There's not as many cars as there used to be, but this could partly be 'cause they've sort of crumpled into the undergrowth. 
It's a pretty place though 










































Anyone for a boat?


----------



## james.s (Aug 31, 2009)

Ace! That boat looks almost seaworthy. Nice find


----------



## Mimble (Aug 31, 2009)

Thankyou


----------



## erol4130 (Aug 31, 2009)

cracking little find! nice one faz  love the old tractor and the mobile canteen


----------



## Mimble (Aug 31, 2009)

Isn't he fab? Actually, aren't I fab too?


----------



## Landie_Man (Aug 31, 2009)

Wow! Is that mobile canteen a Chevrolet P30 Step VAn???


----------



## BULLYMEISTER (Aug 31, 2009)

Love the mobile canteen .... great find!!

Wish I could PM lol


----------



## Mimble (Aug 31, 2009)

Landie, I think it is. Was very cute!


----------



## bullmastiff (Sep 1, 2009)

Landie_Man said:


> Wow! Is that mobile canteen a Chevrolet P30 Step VAn???

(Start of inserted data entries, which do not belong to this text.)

/-- R334: an abort. -/
def State.loadAbort (s : State) (x : Nat) (st : Status) : State :=
  match s.loadCtx x with
  | none => s
  | some k =>
    let s := (s.setCtx x none).modObj k.cove k.obj fun o => { o with pages := [], moved := 0, slowValid := false, intake := none, loadStatus := st.code }
    let s := s.setWord k.cove k.obj fun w => { w with state := .absent, use := w.use - 1, lastStatus := st.code, tier := 0 }
    (s.bump (inlOff k.cove 0x28) 1).loadAnswer k.cove k.addr k.desc st

/-- R332: a load takes its pages, or makes the least-used eviction that is to free the rest; a load that no eviction can
help is aborted. -/
def State.loadWait (s : State) (x : Nat) (k : LoadCtx) : State :=
  match s.loadPages x k with
  | (s, true) => s
  | (s, false) =>
    match s.leastUsed k.cove 8 ((s.obj k.cove k.obj).decl.npages - ((s.loadCtx x).map fun k => k.pages.length).getD 0) 8 [] with
    | (s, true) => s
    | (s, false) => s.loadAbort x .noResource

/-- R332: a load has been accepted: LOADING, and its pages or the eviction that frees them. -/
def State.loadAccept (s : State) (x c addr : Nat) (d t : List Byte) : State :=
  let i := ldObj d
  let s := s.setWord c i fun w => { w with state := .loading, use := w.use + 1 }
  let k : LoadCtx := { cove := c, addr, desc := d, tensors := t, obj := i, key := s.loadKey c d }
  if ldHbm d then s.loadWait x k else s.setCtx x (some k)

/-! ### Intake records (R357) -/

/-- The tensor table that an intake record's descriptor names, as memory holds it now (R358). -/
def State.recordTensors (s : State) (c : Nat) (k : Intake) : Except AccErr (List Byte) :=
  s.peek c (ldTensorAddr k.desc) (64 * ldTensors k.desc)

/-- Tensor entries whose result or gains cover the page at an offset of the object. -/
def coverPage (es : List (List Byte)) (off : Nat) : List (List Byte) :=
  es.filter fun e => (tnAreas e).any fun a => overlaps a.1 a.2 off 65536

/-- R357: a rerun is made for the page of a refetch: its source is the intake record, and a tensor covers it, or the table
cannot be read. -/
def State.wantsRerun (s : State) (r : Refetch) : Bool :=
  let o := s.obj r.cove r.obj
  decide (r.source = 2) && o.intake.any fun k => match s.recordTensors r.cove k with
    | .ok t => !(coverPage (tensorList t) (o.decl.offsetOf r.va)).isEmpty
    | .error _ => true

/-- A context reruns the load of an object. -/
def State.rerunning (s : State) (c i : Nat) : Bool := s.inl.ctx.toList.any fun k => k.any fun k => k.refetch.isSome && k.cove == c && k.obj == i

/-- A refetch of an object waits for a load context (R357). -/
def State.rerunDue (s : State) : Bool := s.flt.refetch.any fun r => s.wantsRerun r && !s.rerunning r.cove r.obj

/-- R329: the next cove with a queued load and no running one. -/
def State.loadCove (s : State) : Option Nat :=
  ((List.range 8).map fun i => (s.inl.lastCove + 1 + i) % 8).find? fun c =>
    !(vget [] s.inl.queues c).isEmpty && !(s.inl.ctx.toList.any fun k => k.any fun k => k.cove == c && k.refetch.isNone)

/-- R601: pages that the read of a load's descriptor or of its tensor table waits for. -/
def State.loadPoison (s : State) (c addr : Nat) : List Nat :=
  (s.poisonPage c addr 128).toList ++ match s.peek c addr 128 with
    | .ok d => if loadFields addr d then (s.poisonPage c (ldTensorAddr d) (64 * ldTensors d)).toList else []
    | .error _ => []

/-- R329, R330, R667: a free context takes a load. -/
def State.loadTake (s : State) (x : Nat) : State :=
  if (s.loadCtx x).isSome ∨ s.rerunDue then s
  else match s.loadCove with
    | none => s
    | some c =>
      match vget [] s.inl.queues c with
      | [] => s
      | addr :: rest =>
        if !(s.loadPoison c addr).isEmpty then s
        else
        let s := s.modInl fun i => { i with queues := vmod i.queues c fun _ => rest, lastCove := c }
        let s := s.touch c unitInlet 0 addr 128
        match s.peek c addr 128 with
        | .error _ => s.queueFlag c (inlOff c 8) 17
        | .ok d =>
          if !loadFields addr d then s.loadAnswer c addr d .range
          else match s.peek c (ldTensorAddr d) (64 * ldTensors d) with
            | .error e => (s.accErr c unitInlet 0 (ldTensorAddr d) e).loadAnswer c addr d e.status
            | .ok t =>
              match s.loadCheck c addr d (tensorList t) with
              | some st => s.loadAnswer c addr d st
              | none =>
                if ldTensors d = 0 then (s.bump (inlOff c 0x20) 1).loadAnswer c addr d .done else s.loadAccept x c addr d t

/-- LOAD_TAKE (R330). -/
def execLoadTake (ctx : Fin 4) (s : State) : Host.Outcome State Fault Refusal := .next (s.unlessHalted fun s => if s.mayWork (0xD4 + ctx.val) then s.loadTake ctx.val else s)

/-! ### The pipeline (R341, R342, R347) -/

/-- R341: the bytes [a, a + n) of a source, which ends at SRC_BYTES, with the status of a read that fails; under a key they
come from the data units that hold them. SRC_BYTES is a multiple of 16, so no unit calls for ciphertext stealing. -/
def State.readSource (s : State) (c : Nat) (d : List Byte) (key : Option (List Byte)) (a n : Nat) : Except Status (List Byte) :=
  let got (lo n : Nat) : Except Status (List Byte) := match s.peek c (ldSrc d + lo) n with
    | .ok b => .ok b
    | .error e => .error e.status
  match key with
  | none => got a n
  | some k =>
    let lo := a / 4096 * 4096
    let hi := Nat.min (ldBytes d) ((a + n + 4095) / 4096 * 4096)
    (got lo (hi - lo)).map fun b =>
      (((chunksOf 4096 ((b.length + 4095) / 4096) b).zipIdx.flatMap fun x =>
        xtsDecrypt k (ldTweak d + lo / 4096 + x.2) x.1).drop (a - lo)).take n

/-- Put what each extent of a source holds in its place. -/
def State.readExtents (s : State) (c : Nat) (d : List Byte) (key : Option (List Byte)) : List (Nat × Nat) → List Byte → Except Status (List Byte)
  | [], l => .ok l
  | x :: xs, l =>
    match s.readSource c d key x.1 x.2 with
    | .error st => .error st
    | .ok b => State.readExtents s c d key xs (overlay l x.1 b)

/-- R341, R342: the decoded stream of a load, or the status of its fault. A stream that is not packed is read whole, or for a
rerun the extents given of it (R357). -/
def State.loadStream (s : State) (c : Nat) (d : List Byte) (key : Option (List Byte)) (es : List (List Byte)) (part : Option (List (Nat × Nat))) :
    Except Status (List Byte) :=
  let held (l : List Byte) : Except Status (List Byte) := if (es.flatMap tnExtents).all fun x => x.1 + x.2 ≤ l.length then .ok l else .error .range
  let whole := s.readSource c d key 0 (ldBytes d)
  if ldPacked d then
    match whole with
    | .error st => .error st
    | .ok b => match unpackStream b with
      | some l => held l
      | none => .error .range
  else match part with
    | none => match whole with
      | .error st => .error st
      | .ok b => held b
    | some xs => s.readExtents c d key xs (List.replicate (ldBytes d) 0)

/-- What a load makes: the bytes of its object and each tensor's result; or the status of its fault. A rerun makes the
tensors that cover a page, given by its offset (R357). -/
def State.loadResult (s : State) (k : LoadCtx) (page : Option Nat) : Except Status (List Byte × List (List Byte × TensorOut)) :=
  let es := tensorList k.tensors
  let made := match page with
    | some off => coverPage es off
    | none => es
  match s.loadStream k.cove k.desc k.key es (page.map fun _ => made.flatMap tnExtents) with
  | .error st => .error st
  | .ok l =>
    let outs := made.map fun e => (e, tensorOut l e)
    if outs.any fun x => x.2.badGain then .error .range else .ok (objectBytes (s.obj k.cove k.obj).decl.bytes outs, outs)

/-- R348: write a 64 KiB page in whole granules. -/
def State.writePage (s : State) (c dpa : Nat) (b : List Byte) : State :=
  (chunksOf 64 1024 b).zipIdx.foldl (fun s x => (s.writeGranule c (dpa + 64 * x.2) x.1).1) s

/-- Write the pages of an object at the DPAs given. -/
def State.writePages (s : State) (c : Nat) (b : List Byte) (dpas : List Nat) : State :=
  dpas.zipIdx.foldl (fun s x => s.writePage c x.1 ((b.drop (65536 * x.2)).take 65536)) s

/-- R346: the events of a tensor. -/
def TensorOut.sats (o : TensorOut) : Nat := o.ev.sat + o.ev.infBounded + o.ev.ovfFin + o.ev.ovfInf
def TensorOut.status (o : TensorOut) : Status := if o.ev.nan = 0 then .done else .range

/-- Table 09.5: the object after a load has completed. -/
def State.loadedObject (s : State) (c i : Nat) (d : List Byte) (key : Option (List Byte)) (st : Status) : State :=
  let s := s.modObj c i fun o => { o with slowValid := ldSlow d, loadStatus := st.code, intake := some { keep := ldKeep d, desc := d, key } }
  let o := s.obj c i
  let s :=
    if ldHbm d then
      if s.unified c then s.objLeaves c o.decl.va (s.hbmLeaves c o)
      else (s.objLeaves c o.decl.hbmVa (s.hbmLeaves c o)).objLeaves c o.decl.va o.decl.slowLeaves
    else s.objLeaves c o.decl.va o.decl.slowLeaves
  let s := s.setWord c i fun w => { w with state := if ldHbm d then .resident else .slow, tier := if ldHbm d then 1 else 2,
                                           use := w.use - 1, lastStatus := st.code }
  if ldHbm d then s.noteReady c i else s
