-- ==== Sys2Proof/Machine/HostIf.lean ====
section
/-! DEFINITION. Sys2Proof/Machine/HostIf.lean: BAR2 windows, watches, EPOCH_MARK and MSI-X masks
(spec/16_host_interface_and_reset.md R573 to R587). -/
namespace Sys2Proof.Machine
open Sys2Proof

/-- R573, R576: a VF shows more than the ID block; PF0 (0) always does. -/
def State.vfLive (s : State) (fn : Nat) : Bool := decide (fn = 0) || (s.cove (fn - 1)).isSome

/-- A BAR error (R574, R579). -/
def State.barError (s : State) : State := (s.bump (blkHIF + 0x40) 1).hifEvent 3

/-! ### What the windows of kinds 2 to 5 show -/

/-- An object table entry as its 64 bytes (Table 08.6). -/
def objEntry (o : Obj) : List Byte :=
  leBytes 8 o.decl.va ++ leBytes 8 o.decl.hbmVa ++ leBytes 8 o.decl.bytes ++ leBytes 8 o.decl.slowBase ++ leBytes 8 o.decl.mirror ++
    leBytes 1 o.decl.flags ++ leBytes 1 o.decl.activity ++ leBytes 6 o.decl.rsvA ++ leBytes 8 o.word.enc ++ leBytes 8 o.decl.rsvB

/-- The declaration that 64 bytes spell. -/
def objDeclOf (b : List Byte) : ObjDecl :=
  { va := fld b 0 8, hbmVa := fld b 8 8, bytes := fld b 0x10 8, slowBase := fld b 0x18 8, mirror := fld b 0x20 8, flags := fld b 0x28 1,
    activity := fld b 0x29 1, rsvA := fld b 0x2A 6, rsvB := fld b 0x38 8 }

/-- R578: a byte written to a cove's object table. -/
def State.objStore (s : State) (c off : Nat) (b : Byte) : State :=
  if 0x30 ≤ off % 64 ∧ off % 64 < 0x38 then s
  else s.modObj c (off / 64) fun o => { o with decl := objDeclOf ((objEntry o).set (off % 64) b) }

/-- The 64 bytes of a Ripple record (Tables 18.1 to 18.3). -/
def RipRec.bytes (r : RipRec) : List Byte :=
  leBytes 1 (128 * b2n r.valid + 64 * b2n r.closed) ++ leBytes 1 r.kind ++ leBytes 1 r.status ++ leBytes 1 r.cove ++ leBytes 4 r.seq ++
    leBytes 8 r.tick ++ leBytes 8 r.epoch ++
    (if r.kind = ripDroop ∨ r.kind = ripStepTime then leBytes 40 ((r.bins.zipIdx.map fun x => x.1 % 1024 * 2 ^ (10 * x.2)).sum)
     else leBytes 4 r.key ++ leBytes 4 r.repeats ++ leBytes 8 r.min ++ leBytes 8 r.minTick ++ leBytes 8 r.max ++ leBytes 8 r.maxTick)

/-- A byte of the Gauge ring (R470): a slot that holds no record reads as memory that nothing has written. -/
def State.ringByte (s : State) (off : Nat) : Byte :=
  let r := SMap.get ({} : EnergyRec) s.gau.ring (off / 64)
  if r = {} then 0 else nth 0 r.bytes (off % 64)

/-- A byte of the batch table (R473). -/
def State.batchByte (s : State) (off : Nat) : Byte :=
  let i := off / 36864
  if s.gau.batchLive && (decide (i ≤ s.gau.batchNext) || decide (64 ≤ s.gau.batchNext)) then
    nth 0 (SMap.get ({} : Batch) s.gau.batches i).bytes (off % 36864)
  else 0

/-- A byte that a window of kinds 2 to 5 shows. -/
def State.winByte (s : State) (w : Bar2Win) (off : Nat) : Byte :=
  match w.kind with
  | 2 => nth 0 (objEntry (s.obj w.cove (off / 64))) (off % 64)
  | 3 => s.ringByte off
  | 4 => s.batchByte off
  | _ => nth 0 (SMap.get ({} : RipRec) s.rip.ring (off / 64)).bytes (off % 64)

/-! ### BAR2 (R577 to R579) -/

/-- The window of a function that covers a range of its BAR2. -/
def State.bar2At (s : State) (fn off n : Nat) : Option Bar2Win :=
  ((List.range 32).map (bar2Win fun o => (s.reg o).toNat)).find? fun w =>
    decide (w.kind ≠ 0) && decide (w.func = fn) && decide (w.off ≤ off) && decide (off + n ≤ w.off + w.size)

/-- REQUIRE_IDE refuses a request that came outside an IDE stream (R523). -/
def State.ideRefuses (s : State) (ide : Bool) : Bool := (s.image.any fun im => im.requireIde) && !ide

/-- R579: a read through a window: data, or Completer Abort; poison of an object has its refetch opened (R317, R601). -/
def State.windowRead (s : State) (w : Bar2Win) (off n : Nat) : State :=
  if w.kind ≠ 1 then s.emit (.barData ((List.range n).map fun i => s.winByte w (off - w.off + i)))
  else
    let va := w.target + (off - w.off)
    let r := s.peek w.cove va n
    match r with
    | .error e =>
      let s := match s.poisonPage w.cove va n with
        | some p => s.joinRefetch ⟨unitHost, w.cove, 0⟩ p
        | none => s
      (s.accErr w.cove unitHost w.act va e).emit .barCA
    | .ok bs => (s.touch w.cove unitHost w.act va n).emit (.barData bs)

/-- R579: a read of `n` bytes at an offset of a function's BAR2. -/
def State.bar2Read (s : State) (fn off n : Nat) (ide : Bool) : State :=
  if !s.answers then s
  else if s.ideRefuses ide then s.emit .barUR
  else if s.stopped then s.emit .barCA
  else if !s.vfLive fn then s.emit (.barData (List.replicate n 0))
  else match s.bar2At fn off n with
    | none => s.barError.emit .barUR
    | some w => s.windowRead w off n

/-- BAR2_READ (R579): a read of 1 to 4,096 bytes. -/
def execBar2Read (fn : Fin 9) (offset : Fin 0x10000000000) (length : Fin 4097) (ide : Bool) (s : State) : Host.Outcome State Fault Refusal :=
  .next (s.bar2Read fn.val offset.val length.val ide)

/-- The runs of bytes that a write's byte enables select: place in the data, and bytes. -/
def byteRuns (data : List (Option Byte)) : List (Nat × List Byte) :=
  (data.zipIdx.foldl (fun (x : List (Nat × List Byte)) y => match y.1, x with
    | none, l => l
    | some b, [] => [(y.2, [b])]
    | some b, (i, bs) :: l => if i + bs.length = y.2 then (i, bs ++ [b]) :: l else (y.2, [b]) :: (i, bs) :: l) []).reverse

/-- R579: a write of kind 1 takes effect whole, or is discarded where its translation fails. -/
def State.coveWrite (s : State) (w : Bar2Win) (va : Nat) (rs : List (Nat × List Byte)) : State :=
  match rs.findSome? fun r => (s.canWrite w.cove (va + r.1) r.2.length).map fun e => (e, va + r.1) with
  | some (e, a) => s.accErr w.cove unitHost w.act a e
  | none => rs.foldl (fun s r => (s.poke w.cove unitHost w.act (va + r.1) r.2).1) s

/-- R578, R579: a write through a window. -/
def State.windowWrite (s : State) (w : Bar2Win) (off : Nat) (data : List (Option Byte)) : State :=
  match w.kind with
  | 1 => if w.write then s.coveWrite w (w.target + (off - w.off)) (byteRuns data) else s.barError
  | 2 => data.zipIdx.foldl (fun s x => match x.1 with
    | some b => s.objStore w.cove (off - w.off + x.2) b
    | none => s) s
  | _ => s.barError

/-- R579: a write at an offset of a function's BAR2. -/
def State.bar2Write (s : State) (fn off : Nat) (data : List (Option Byte)) (ide : Bool) : State :=
  if !s.answers then s
  else if s.ideRefuses ide then s.emit .barUR
  else if s.stopped ∨ !s.vfLive fn then s
  else match s.bar2At fn off data.length with
    | none => s.barError
    | some w => s.windowWrite w off data

/-- BAR2_WRITE (R579): bytes written, with none where a byte enable is clear. -/
def execBar2Write (fn : Fin 9) (offset : Fin 0x10000000000) (data : List (Option Byte)) (ide : Bool) (s : State) : Host.Outcome State Fault Refusal :=
  .next (s.bar2Write fn.val offset.val data ide)

/-! ### Watches, EPOCH_MARK and MSI-X (R584, R585, R587) -/

/-- R573: a function sees a watch: PF0 every one, VF v those of cove v. -/
def State.seesWatch (s : State) (fn w : Nat) : Bool := decide (fn = 0) || (s.vfLive fn && decide (512 + 64 * (fn - 1) ≤ w) && decide (w < 576 + 64 * (fn - 1)))

/-- R585: a watch of a cove names a counter outside the cove's range. -/
def State.watchForeign (s : State) (w ctr : Nat) : Bool :=
  decide (512 ≤ w) && match s.cove ((w - 512) / 64) with
    | some d => !(decide (d.ctrFirst ≤ ctr) && decide (ctr < d.ctrFirst + d.ctrCount))
    | none => true

/-- R585: a write of a watch's W_CTRL: COUNTER and ARM, FIRED where a 1 clears it, and the evaluation at arming. -/
def State.watchCtrl (s : State) (w : Nat) (value : Word) : State :=
  let v := value.toNat
  if bit v 16 && s.watchForeign w (v % 65536) then s
  else
    let x := SMap.get ({} : Watch) s.hif.watches w
    let x' : Watch := { fired := x.fired && !bit v 17, arm := bit v 16, counter := v % 65536 }
    let s := s.modHif fun h => { h with watches := SMap.put ({} : Watch) h.watches w x' }
    if bit v 16 then s.evalWatch w else s

/-- WATCH_CTRL_WRITE (R585): watch 0 to 511 of PF0, or 512 + 64 c + j of cove c. -/
def execWatchCtrlWrite (fn : Fin 9) (w : Fin 1024) (value : Word) (s : State) : Host.Outcome State Fault Refusal :=
  .next (if s.answers && s.seesWatch fn.val w.val then s.watchCtrl w.val value else s)

/-- EPOCH_MARK_WRITE (R587): PF0's write of the high word, with the low word where one write carries both; otherwise with
the low word written before. -/
def execEpochMarkWrite (lo : Option Word) (hi : Word) (s : State) : Host.Outcome State Fault Refusal :=
  .next (if !s.answers then s
    else
      let l := lo.getD (s.reg (blkHIF + 0x20))
      (s.setReg (blkHIF + 0x20) l).modHif fun h => { h with epochMark := hi ++ l, epochTick := s.tick })

/-- MSIX_UNMASK (R584): a function's MSI-X Enable (under SR-IOV for a VF), its Function Mask and the mask of one vector take
the values given, and the messages of pending vectors that nothing masks any more are sent. PF0 stays enabled (log 2). -/
def execMsixUnmask (fn : Fin 9) (enabled funcMask : Bool) (vec : Option (Fin 1024 × Bool)) (s : State) : Host.Outcome State Fault Refusal :=
  .next (s.whileOn fun s => (s.modHif fun h => { h with msix := vmod h.msix fn.val fun m =>
    { m with enabled := enabled || decide (fn.val = 0), funcMask,
             masked := match vec with
               | some (v, b) => SMap.put false m.masked v.val b
               | none => m.masked } }).flushVectors fn.val)

end Sys2Proof.Machine
end

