-- ==== Sys2Proof/Certificates/Slice0/Obligations.lean ====
section
/-! DEFINITION. Sys2Proof/Certificates/Slice0/Obligations.lean: the statements for the provers. Each docstring names the rules
of spec/ that it comes from. In a conclusion, `t = { s with f := t.f, … }` says that nothing but the fields named may change. -/
open Sys2Proof Sys2Proof.Machine

/-- A step takes the command at the front of the queue and runs it with the queue's rest. -/
def Obligations.StepRunsTheCommandInFront : Prop :=
  ∀ (c : Instr) (rest : List Instr) (s : State), step { s with pending := c :: rest } = exec c { s with pending := rest }

/-- Log 10 (DESIGN CHOICE): with no command waiting, the local tick advances by one and DRAINED is judged; a package in
P4 (R586) or held in cold reset does nothing. -/
def Obligations.StepOfAnEmptyQueue : Prop :=
  (∀ (s : State), s.pending = [] → s.hif.heldInReset = false → s.pstate ≠ 4 →
    ∃ t, step s = .next t ∧ t.tick = s.tick + 1 ∧ t.hif.drainedWas = { s with tick := s.tick + 1 }.drained ∧
      ({ s with tick := s.tick + 1 }.drained = true → s.hif.drainedWas = false → t.flagBit (blkHIF + 0x10) 1 = true) ∧
      t = { s with tick := t.tick, hif := t.hif, ctrs := t.ctrs, flags := t.flags, out := t.out }) ∧
  (∀ (s : State), s.pending = [] → (s.hif.heldInReset = true ∨ s.pstate = 4) → step s = .next s)

/-- No command stops the package: every command answers a next state, whatever the state (log 33). -/
def Obligations.EveryCommandAnswers : Prop := ∀ (i : Instr) (s : State), ∃ t, exec i s = .next t

/-- R217, R541, R563, R588, Table 16.8: the state after reset: level D0 in a combination of Table 14.8, no image in force or
staged, no key held, no stream live, no page of memory poisoned, no watch armed, every write-one-to-clear bit, counter and
arrival counter 0, no command waiting. -/
def Obligations.StateAfterReset : Prop :=
  State.reset.legal = true ∧ State.reset.debug = 0 ∧ State.reset.pending = [] ∧ State.reset.image = none ∧ State.reset.jvk.staged = none ∧
    (∀ j : Fin 32, vget none State.reset.wh.keys j = none) ∧ (∀ j : Fin 4, vget none State.reset.wh.owners j = none) ∧
    (∀ e n k, entField (SMap.get 0 State.reset.streams e) n k = 0) ∧ (∀ a, State.reset.granuleBad a = false) ∧
    (∀ w, (SMap.get {} State.reset.hif.watches w).arm = false) ∧ (∀ r, State.reset.ctr r = 0) ∧ (∀ r, State.reset.flag r = 0) ∧
    (∀ i, State.reset.arr i = 0) ∧ (∀ r, State.reset.reg r = regReset r) ∧ State.reset.hif.defaultDone = false ∧ State.reset.hif.hbmTrained = false ∧
    State.reset.tick = 0 ∧ State.reset.stopped = false ∧ (∀ p : Fin 36, (State.reset.port p).state = .off)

looks like one, the rear arches have a square cut to them, pretty sure the other ones had round arches 
but there is a chrome grill laying in front of it if it belkongs to that then could be a dodge step van


----------



## Landie_Man (Sep 1, 2009)

Its be a LHD if it were either stepvan.


----------



## Mimble (Sep 1, 2009)

Just found these two


----------



## bullmastiff (Sep 2, 2009)

Landie_Man said:


> Its be a LHD if it were either stepvan.



dodge had a panel van in the uk also marked up as renault/saviem aswell dont forget


----------



## FieldyM (Sep 2, 2009)

Mimble said:


> Actually, aren't I fab too?



no, not really...


----------



## Potter (Sep 2, 2009)

Great find.

Love that with the inflated innertube hanging on the tractor.


----------